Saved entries
= Beginning of Section =
-- ==== Sys2Proof/Machine/Graft.lean ====
section
/-! DEFINITION. Graft: anchor runs, the cells between an admitted switch and its source, and the course of a copy (09 R308 to
R317). -/
namespace Sys2Proof.Machine

/-! ### Anchor runs (09 R311) -/

/-- PREV_OPNUM of an empty PREV. -/
def noOpnum : Nat := 0xFFFFFFFF
/-- The 16 bytes of segment g's entry. -/
def anchorBytes (g : Nat) (e : Anchor) : List Byte := le 4 g ++ leInt 2 e.cur ++ leInt 2 e.prev ++ le 4 e.setOp ++ le 4 e.prevOp
/-- The run of an anchor table. -/
def anchorRun (m : SMap Anchor) : List Byte := ((m.map (fun (e : Nat × Anchor) => anchorBytes e.1 e.2))).flatten
/-- The entries of a run. -/
def parseRun (bs : List Byte) : List (Nat × Anchor) :=
  (chunks 16 bs).map (fun b => (bytesAt b 0 4,
    ({ cur := toS16 (bytesAt b 4 2), prev := toS16 (bytesAt b 6 2), setOp := bytesAt b 8 4, prevOp := bytesAt b 12 4, isSet := true } : Anchor)))
/-- Segments strictly ascending. -/
def runAscends (es : List (Nat × Anchor)) : Bool :=
  ((es.zip (es.drop 1)).all (fun e => decide (e.1.1 < e.2.1)))

/-! ### Cells (09 R315) -/

/-- GKIND VSTART. -/
def gkVstart : Nat := 0
/-- GKIND VDIGEST. -/
def gkVdigest : Nat := 1
/-- GKIND COPY_REQ. -/
def gkCopyReq : Nat := 2
/-- GKIND ANCHORS. -/
def gkAnchors : Nat := 3
/-- GKIND IMAGE. -/
def gkImage : Nat := 4
/-- GKIND ACK_OK. -/
def gkOk : Nat := 5
/-- GKIND ACK_BAD. -/
def gkBad : Nat := 6
/-- GKIND STALE. -/
def gkStale : Nat := 7
/-- SHARD of a cell that names none. -/
def noShard : Nat := 0xFFFF
/-- A GRAFT cell. -/
def graftCell (x kind shard block : Nat) (data : List Byte) : Cell :=
  ctrlCell ctGraft x noMember 0 0 (le 1 kind ++ le 1 0 ++ le 2 shard ++ le 4 block ++ data)
/-- Send GRAFT cells on physical port o as best effort (09 R315). -/
def sendGraftOn (o : Nat) (cells : List Cell) (s : Sw) : Sw :=
  if !s.up o then s
  else match s.permitted selfPort (firstVc 5) o with
    | none => dropRank selfPort o (firstVc 5) s
    | some vc => each cells (fun c s => (enqueue o { cell := c.setEp s.fab.epoch, vc := vc, cls := .best, unitLen := 1, src := selfPort,
                                                     moved := false, mark := .none } s).2) s
/-- Send GRAFT cells toward logical port q of context x. -/
def sendGraft (x q : Nat) (cells : List Cell) (s : Sw) : Sw := sendGraftOn (s.physPort x q) cells s

/-! ### Events (09 R313, R328) -/

/-- Event 0x0640 (09 R313, R328): the states are numbered from 1 in the order of R313's state column, ADMITTED last
(12 R423; DEDUCED, log 19). -/
def graftStepEvent (x : Option Nat) (st : Nat) (s : Sw) : Sw :=
  match x with
  | some x => raiseCtx x 0x0640 (le 1 st) s
  | none => raiseSys 0x0640 (le 1 st) s

/-! ### At a source (09 R316, R317) -/

/-- Change the graft copy of context x. -/
def Sw.modGraft (x : Nat) (f : GraftCtx → GraftCtx) (s : Sw) : Sw := s.modCtx x (fun c => { c with graft := f c.graft })
/-- A source releases a held pin. -/
def graftUnpin (x k v : Nat) (s : Sw) : Sw := s.modStore x (Store.subPin k v 0 1)
/-- The anchor table goes to a requester once every operation below its FIRST_OPNUM has completed here. -/
def serveAnchors (x : Nat) (done : Nat → Bool) (s : Sw) : Sw :=
  match s.ctx? x with
  | none => s
  | some c => each (c.graft.serving.filter (fun (e : Nat × Nat × Bool × List (Nat × Nat)) => e.2.2.1 && done e.2.1)) (fun e s =>
      let run := anchorRun c.anchors
      let cs := chunks 48 run
      let cells := ((List.range cs.length).zip cs).map (fun b => graftCell x gkAnchors noShard b.1 b.2) ++
        [graftCell x gkAnchors noShard cs.length (le 48 0 ++ le 8 (crc64 run).toNat)]
      sendGraft x e.1 cells (s.modGraft x (fun g => { g with serving := g.serving.set e.1 (e.2.1, false, e.2.2.2) }))) s
/-- Send the image of a shard to the requester on port q under a held pin on its current version; a switch that is neither
OWNER nor MIRROR of the shard, or holds no version, answers ACK_BAD. -/
def serveShard (x q k : Nat) (s : Sw) : Sw :=
  match s.ctx? x, s.store? x, s.shard? x k with
  | some c, some t, some h =>
    (match c.canopy.shard k, h.version with
     | some e, some v =>
       if e.srole = 0 then sendGraft x q [graftCell x gkBad k 0 []] s
       else
         let (first, owed, pins) := c.graft.serving.getD q (0, false, [])
         let held := pins.any (fun p => p.1 == k && p.2 == v)
         let s := if held then s else s.modStore x (Store.addPin k v 0 1)
         let s := s.modGraft x (fun g => { g with serving := g.serving.set q (first, owed, if held then pins else pins ++ [(k, v)]) })
         let img := h.image t x k e
         sendGraft x q ((List.range (imageBlocks img.length)).map (fun i => graftCell x gkImage k i (imageBlock img i))) s
     | _, _ => sendGraft x q [graftCell x gkBad k 0 []] s)
  | _, _, _ => sendGraft x q [graftCell x gkBad k 0 []] s
/-- A COPY_REQ: of the anchors, SHARD 0xFFFF, or of one shard of the `count` to be sent; a count of 0 asks for none (DESIGN CHOICE,
log 39). -/
def serveCopy (x q shard first count : Nat) (s : Sw) : Sw :=
  match s.ctx? x with
  | none => s
  | some c =>
    let old := c.graft.serving.getD q (first, false, [])
    let s := if old.1 = first then s else each old.2.2 (fun p s => graftUnpin x p.1 p.2 s) s
    let now := if old.1 = first then old else (first, false, [])
    let s := s.modGraft x (fun g => { g with serving := g.serving.set q (first, now.2.1 || shard == noShard, now.2.2) })
    if shard = noShard || count = 0 then s else serveShard x q shard s
/-- A copied shard commits an update at its source before the admitted switch is in: STALE, and its pin goes (09 R317). -/
def staleTell (x k : Nat) (s : Sw) : Sw :=
  match s.ctx? x with
  | none => s
  | some c => each (c.graft.serving.filter (fun (e : Nat × Nat × Bool × List (Nat × Nat)) => e.2.2.2.any (fun p => p.1 == k))) (fun e s =>
      let s := each (e.2.2.2.filter (fun p => p.1 == k)) (fun p s => graftUnpin x p.1 p.2 s) s
      let s := s.modGraft x (fun g => { g with serving := g.serving.set e.1 (e.2.1, e.2.2.1, e.2.2.2.filter (fun p => p.1 != k)) })
      sendGraft x e.1 [graftCell x gkStale k 0 []] s) s

/-! ### At the admitted switch (09 R313, R316) -/

/-- Shards that the canopy record of context x names this switch OWNER or MIRROR of. -/
def Ctx.copyShards (c : Ctx) : List Nat := (heldEntries c.canopy.shards).map Prod.fst
/-- Ask the source for an item: the anchors, or a shard. -/
def askCopy (x shard n : Nat) (s : Sw) : Sw :=
  match s.ctx? x with
  | none => s
  | some c => sendGraft x c.graft.src [graftCell x gkCopyReq shard 0 (le 4 c.graft.firstOp ++ le 4 n)]
      (s.modGraft x (fun g => { g with last := s.now }))
/-- Items still to come: the anchors, and shards. -/
def Ctx.copyLeft (c : Ctx) : Bool × List Nat :=
  (c.graft.scope % 2 == 1 && !c.graft.anchorsDone,
   if c.graft.scope / 2 % 2 = 1 then c.copyShards.filter (fun k => match SMap.find? k c.graft.images with | some i => !i.done | none => true) else [])
/-- The copy ends without READY: GRAFT_COPY completes TIMEOUT, and what was copied stays (09 R313). -/
def copyTimeout (x : Nat) (s : Sw) : Sw :=
  match s.ctx? x with
  | none => s
  | some c =>
    if c.graft.st != .copying then s
    else
      let s := s.modGraft x (fun g => { g with st := .idle, tok := none, anchorBytes := [],
                                               images := g.images.filter (fun (e : Nat × ImgIn) => e.2.done) })
      graftStepEvent (some x) 5 (completeOpt c.graft.tok stTimeout s)
/-- Every item is committed: READY. The next OPNUM becomes FIRST_OPNUM, and operations below it count as completed (09 R313,
R316; 04 R133). -/
def copyDone (x : Nat) (s : Sw) : Sw :=
  match s.ctx? x with
  | none => s
  | some c =>
    let left := c.copyLeft
    if c.graft.st != .copying || left.1 || !left.2.isEmpty then s
    else
      let f := c.graft.firstOp
      let n := if c.graft.scope / 2 % 2 = 1 then c.copyShards.length else 0
      let s := s.setCtx x { c with nextOp := max c.nextOp f, releaseBelow := max c.releaseBelow f, graft := { c.graft with st := .ready, tok := none } }
      let s := completeOpt c.graft.tok stOk (graftStepEvent (some x) 7 s)
      raiseCtx x 0x0642 (le 4 n ++ le 4 c.anchors.length ++ le 4 c.graft.stale) s
/-- A cell of the anchor run. The last holds only the CRC-64 of the whole run (DEDUCED, log 40). -/
def takeAnchors (x block : Nat) (data : List Byte) (s : Sw) : Sw :=
  match s.ctx? x with
  | none => s
  | some c =>
    let bs := c.graft.anchorBytes
    let again (s : Sw) : Sw := askCopy x noShard 0 (s.modGraft x (fun g => { g with anchorBytes := [] }))
    if c.graft.st != .copying || c.graft.anchorsDone || c.graft.scope % 2 == 0 || block != (bs.length + 47) / 48 then s
    else if allZero (data.take 48) then
      let crc := bytesAt data 48 8
      -- the last cell of entries is padded with zeros
      match [0, 16, 32].find? (fun n => allZero (bs.drop (bs.length - n)) && decide (n ≤ bs.length) && (crc64 (bs.take (bs.length - n))).toNat == crc) with
      | some n =>
        let run := parseRun (bs.take (bs.length - n))
        let m : SMap Anchor := run.foldl (fun m e => SMap.set e.1 { e.2 with prev := 0, prevOp := noOpnum } m) c.anchors
        copyDone x (s.setCtx x { c with anchors := m, graft := { c.graft with anchorsDone := true, anchorBytes := [] } })
      | none => again s
    else s.modGraft x (fun g => { g with anchorBytes := g.anchorBytes ++ data.take 48 })
/-- LOAD committed: the received bank is current at the image's VERSION (09 R316; 06 R209, R220). -/
def installLoad (x k : Nat) (e : ShardEnt) (img : List Byte) (s : Sw) : Sw :=
  match s.store? x with
  | none => s
  | some t =>
    let v := bytesAt img (t.imageLen e.count - 64) 4
    let s := s.modShard x k (fun h =>
      { (h.fresh.install t 0 e.count img).setBank 0 (fun b => { b with ver := some v }) with st := .ready })
    commitRecord x k 1 0 false v 0 (0, 0) s
/-- A block of a shard's image: committed into the EMPTY shard when it is the last and the image is good; a bad image is asked
for again by ACK_BAD. -/
def takeImage (x k block : Nat) (data : List Byte) (s : Sw) : Sw :=
  match s.ctx? x, s.store? x, s.shard? x k with
  | some c, some t, some h =>
    (match c.canopy.shard k with
     | none => s
     | some e =>
       let im : ImgIn := c.graft.images.getD k {}
       let len := t.imageLen e.count
       if c.graft.st != .copying || !c.copyLeft.2.contains k || block != im.next || h.st != .empty then s
       else
         let im := { im with bytes := im.bytes ++ data, next := im.next + 1 }
         let put (im : ImgIn) (s : Sw) : Sw := s.modGraft x (fun g => { g with images := g.images.set k im })
         if im.next < imageBlocks len then put im s
         else if imageGood im.bytes len then
           copyDone x (sendGraft x c.graft.src [graftCell x gkOk k 0 []] (put { im with bytes := [], done := true } (installLoad x k e im.bytes s)))
         else sendGraft x c.graft.src [graftCell x gkBad k 0 []] (put { im with bytes := [], next := 0, attempt := im.attempt + 1 } s))
  | _, _, _ => s
/-- STALE: the shard is EMPTY again and asked for again; after a copy that ended without READY the next GRAFT_COPY asks (09 R313,
R317). -/
def takeStale (x k : Nat) (s : Sw) : Sw :=
  match s.ctx? x with
  | none => s
  | some c =>
    if c.graft.st == .admitted || !(c.graft.images.mem k) then s
    else
      let s := clearShard x k s
      if c.graft.st == .idle then s.modGraft x (fun g => { g with stale := g.stale + 1, images := g.images.erase k })
      else
      let s := if c.graft.st == .ready then graftStepEvent (some x) 6 s else s
      askCopy x k 1 (s.modGraft x (fun g => { g with st := .copying, stale := g.stale + 1, images := g.images.erase k }))
/-- A GRAFT cell of a copy of context x, from logical port q: requests and acknowledgements at the source, the rest at the
admitted switch. -/
def copyCell (x q : Nat) (c : Cell) (s : Sw) : Sw :=
  match s.ctx? x with
  | none => s
  | some k =>
    let kind := c.f 0 1
    let shard := c.f 2 2
    let block := c.f 4 4
    let data := (c.bytes 64).drop 8
    if c.tc != 5 || c.ctype != ctGraft || !k.leadsToSwitch q then s
    else if kind = gkCopyReq then serveCopy x q shard (bytesAt data 0 4) (bytesAt data 4 4) s
    else if kind = gkBad && k.graft.serving.mem q then serveShard x q shard s
    else if k.graft.src != q then s
    else
      let s := s.modGraft x (fun g => { g with last := s.now })
      if kind = gkAnchors then takeAnchors x block data s
      else if kind = gkImage then takeImage x shard block data s
      else if kind = gkStale then takeStale x shard s
      else s

end Sys2Proof.Machine
end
= End of Section =
Lines after the one containing "anchor table. -/" are left out; every line from the start of the entries through that line is restated word for word.

-- ==== Sys2Proof/Machine/Graft.lean ====
section
/-! DEFINITION. Graft: anchor runs, the cells between an admitted switch and its source, and the course of a copy (09 R308 to
R317). -/
namespace Sys2Proof.Machine

/-! ### Anchor runs (09 R311) -/

/-- PREV_OPNUM of an empty PREV. -/
def noOpnum : Nat := 0xFFFFFFFF
/-- The 16 bytes of segment g's entry. -/
def anchorBytes (g : Nat) (e : Anchor) : List Byte := le 4 g ++ leInt 2 e.cur ++ leInt 2 e.prev ++ le 4 e.setOp ++ le 4 e.prevOp
/-- The run of an anchor table. -/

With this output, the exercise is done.